Haus hiburan. Itulah yang bisa dikatakan. Keberadaan televisi dan parabola merupakan hiburan baru bagi warga. Acara televisi seperti sinetron dan film menjadi magnet baru dalam hubungan sosial warga.
Jika dahulu warga terbiasa tinggal lama di rumah ladang, kini banyak warga yang justru bertahan tinggal di dusun atau pulang hari dari rumah ladang terutama jika ada tontonan. Tua muda, laki-laki perempuan, bahkan bayi pun ikut membaur menjadi satu melihat segala jenis hiburan yang ditawarkan televisi.
Televisi sebenarnya bukan satu-satunya barang modern. Masih ada genset, VCD, sepeda motor, sepeda kayuh, dan radio adalah sedikit contoh perubahan sosial yang telah terjadi di Datai. Tidak ada perubahan tanpa disertai dampak. Ada yang baik dan ada juga yang buruk. Dampak paling mudah bisa dilihat dari pemakaian bahasa yang digunakan.
"lu, gue" menjadi bagian dari percakapan anak-anak dan kaum muda Datai. Belum lagi dengan acara-acara di televisi yang juga berpengaruh terhadap pola konsumsi warga dan termasuk didalamnya adalah gaya hidup.

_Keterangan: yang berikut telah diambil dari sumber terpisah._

/-! `setWd` changes `prot` alone. -/

@[simp] theorem State.setWd_clk (s : State) (p : Nat) (v : WdSt) : (s.setWd p v).clk = s.clk := rfl
@[simp] theorem State.setWd_regs (s : State) (p : Nat) (v : WdSt) : (s.setWd p v).regs = s.regs := rfl
@[simp] theorem State.setWd_raised (s : State) (p : Nat) (v : WdSt) : (s.setWd p v).raised = s.raised := rfl
@[simp] theorem State.setWd_bus (s : State) (p : Nat) (v : WdSt) : (s.setWd p v).bus = s.bus := rfl
@[simp] theorem State.setWd_sig (s : State) (p : Nat) (v : WdSt) : (s.setWd p v).sig = s.sig := rfl
@[simp] theorem State.setWd_evs (s : State) (p : Nat) (v : WdSt) : (s.setWd p v).evs = s.evs := rfl
@[simp] theorem State.setWd_irq (s : State) (p : Nat) (v : WdSt) : (s.setWd p v).irq = s.irq := rfl
@[simp] theorem State.setWd_mem (s : State) (p : Nat) (v : WdSt) : (s.setWd p v).mem = s.mem := rfl
@[simp] theorem State.setWd_tim (s : State) (p : Nat) (v : WdSt) : (s.setWd p v).tim = s.tim := rfl
@[simp] theorem State.setWd_seqs (s : State) (p : Nat) (v : WdSt) : (s.setWd p v).seqs = s.seqs := rfl
@[simp] theorem State.setWd_slices (s : State) (p : Nat) (v : WdSt) : (s.setWd p v).slices = s.slices := rfl
@[simp] theorem State.setWd_legs (s : State) (p : Nat) (v : WdSt) : (s.setWd p v).legs = s.legs := rfl
@[simp] theorem State.setWd_links (s : State) (p : Nat) (v : WdSt) : (s.setWd p v).links = s.links := rfl
@[simp] theorem State.setWd_boards (s : State) (p : Nat) (v : WdSt) : (s.setWd p v).boards = s.boards := rfl
@[simp] theorem State.setWd_cans (s : State) (p : Nat) (v : WdSt) : (s.setWd p v).cans = s.cans := rfl
@[simp] theorem State.setWd_vecs (s : State) (p : Nat) (v : WdSt) : (s.setWd p v).vecs = s.vecs := rfl
@[simp] theorem State.setWd_poss (s : State) (p : Nat) (v : WdSt) : (s.setWd p v).poss = s.poss := rfl
@[simp] theorem State.setWd_keep (s : State) (p : Nat) (v : WdSt) : (s.setWd p v).keep = s.keep := rfl
@[simp] theorem State.setWd_gfes (s : State) (p : Nat) (v : WdSt) : (s.setWd p v).gfes = s.gfes := rfl
@[simp] theorem State.setWd_gpar (s : State) (p : Nat) (v : WdSt) : (s.setWd p v).gpar = s.gpar := rfl
@[simp] theorem State.setWd_snd (s : State) (p : Nat) (v : WdSt) : (s.setWd p v).snd = s.snd := rfl
@[simp] theorem State.setWd_twin (s : State) (p : Nat) (v : WdSt) : (s.setWd p v).twin = s.twin := rfl
@[simp] theorem State.setWd_holds (s : State) (p : Nat) (v : WdSt) : (s.setWd p v).holds = s.holds := rfl
@[simp] theorem State.setWd_rec_ (s : State) (p : Nat) (v : WdSt) : (s.setWd p v).rec_ = s.rec_ := rfl
@[simp] theorem State.setWd_sdf (s : State) (p : Nat) (v : WdSt) : (s.setWd p v).sdf = s.sdf := rfl
theorem State.setWd_prot (s : State) (p : Nat) (v : WdSt) : (s.setWd p v).prot = { s.prot with wds := tabSet (fun _ => ⟨0, 0⟩) s.prot.wds p v } := rfl
@[simp] theorem State.setWd_wear (s : State) (p : Nat) (v : WdSt) : (s.setWd p v).wear = s.wear := rfl
@[simp] theorem State.setWd_pdm (s : State) (p : Nat) (v : WdSt) : (s.setWd p v).pdm = s.pdm := rfl
@[simp] theorem State.setWd_pairs (s : State) (p : Nat) (v : WdSt) : (s.setWd p v).pairs = s.pairs := rfl
@[simp] theorem State.setWd_sars (s : State) (p : Nat) (v : WdSt) : (s.setWd p v).sars = s.sars := rfl
@[simp] theorem State.setWd_ce (s : State) (p : Nat) (v : WdSt) : (s.setWd p v).ce = s.ce := rfl
@[simp] theorem State.setWd_aux (s : State) (p : Nat) (v : WdSt) : (s.setWd p v).aux = s.aux := rfl
@[simp] theorem State.setWd_eth (s : State) (p : Nat) (v : WdSt) : (s.setWd p v).eth = s.eth := rfl
@[simp] theorem State.setWd_isl (s : State) (p : Nat) (v : WdSt) : (s.setWd p v).isl = s.isl := rfl
@[simp] theorem State.setWd_pmu (s : State) (p : Nat) (v : WdSt) : (s.setWd p v).pmu = s.pmu := rfl
@[simp] theorem State.setWd_tap (s : State) (p : Nat) (v : WdSt) : (s.setWd p v).tap = s.tap := rfl
@[simp] theorem State.setWd_iom (s : State) (p : Nat) (v : WdSt) : (s.setWd p v).iom = s.iom := rfl
@[simp] theorem State.setWd_fry (s : State) (p : Nat) (v : WdSt) : (s.setWd p v).fry = s.fry := rfl
@[simp] theorem State.setWd_boot (s : State) (p : Nat) (v : WdSt) : (s.setWd p v).boot = s.boot := rfl
@[simp] theorem State.setWd_uli (s : State) (p : Nat) (v : WdSt) : (s.setWd p v).uli = s.uli := rfl
@[simp] theorem State.setWd_dev (s : State) (p : Nat) (v : WdSt) : (s.setWd p v).dev = s.dev := rfl
@[simp] theorem State.setWd_free (s : State) (p : Nat) (v : WdSt) : (s.setWd p v).free = s.free := rfl
@[simp] theorem State.setWd_pending (s : State) (p : Nat) (v : WdSt) : (s.setWd p v).pending = s.pending := rfl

Kebanggan terhadap suku Talang Mamak tidak terlepas dari sejarah kepemimpinan Talang Mamak dan Melayu sekitar sungai Kuantan, Cinaku dan Gangsal. Kepemimpinan talang mamak tercermin dari pepatah "sembilan batin Gangsal, sepuluh jan denalah, denalah pasak melintang. Sembilan batin Cinaku, sepuluh jan anak talang. Anak talang tagas binting aduan beserta ranting cawang, berinduk ke Tigabalai, beribu ke Pagaruyung, berbapa ke Indragiri beraja ke Sultan Rengat". Ini menunjukkan bahwa kepemimpinan oarang Talang Mamak disepanjang sungai Gangsal, sungai Cenaku (penduduk melayu) dan daerah lainnya berpusat di Tigabalai, beribu ke kekerajaan Pagaruyung (Minangkabau) dan beraja ke kerajaan Indragiri. Secara politis, mereka ingin mendapatkan legitimasi dan dukungan dua kerajaan tersebut.
Ketegaran Talang Mamak dalam mempertahankan wilayah adat telah dibuktikan Patih Lanian, tokoh tradisional Talang Mamak, penduduk desa Durian Cacar, kecamatan Kelayang. Ia dan kelompoknya tidak rela hutan mereka di serobot perusahaan yang masuk kedesa silih berganti tanpa kompromi. Sudah cukup lama mereka menderita sebagai akibat kebijakan yang diberlakukan, mempromosikan mereka sebagai pihak yang termarginalkan.
Sepanjang Orde Baru, Patih Laman dan kelompoknya harus bergerilya dari tingkat kecamatan, Gubernur sampai Presiden dan Komnas HAM. Berjuang dan memohon agar hutan ulayat desa seluas 11.698 hektar tetap dipertahankan.
Tekanan dan intimidasi mereka terima dengan kesabaran dan keyakinan, sampai akhirnya perjuangan mereka berhasil. Patih Laman contoh keberhasilan satu kelompok suku asli Riau dalam mempertahankan haknya. WWF International memberikan penghargaan WWF Award for Conservation Maret 1999 yang diterima di Kinabalu, Malaysia.
DAFTAR PUSTAKA
Rab, Tabrani. 2002. Nasib Suku Asli di Riau. Pekanbaru: Riau Cultural Institute.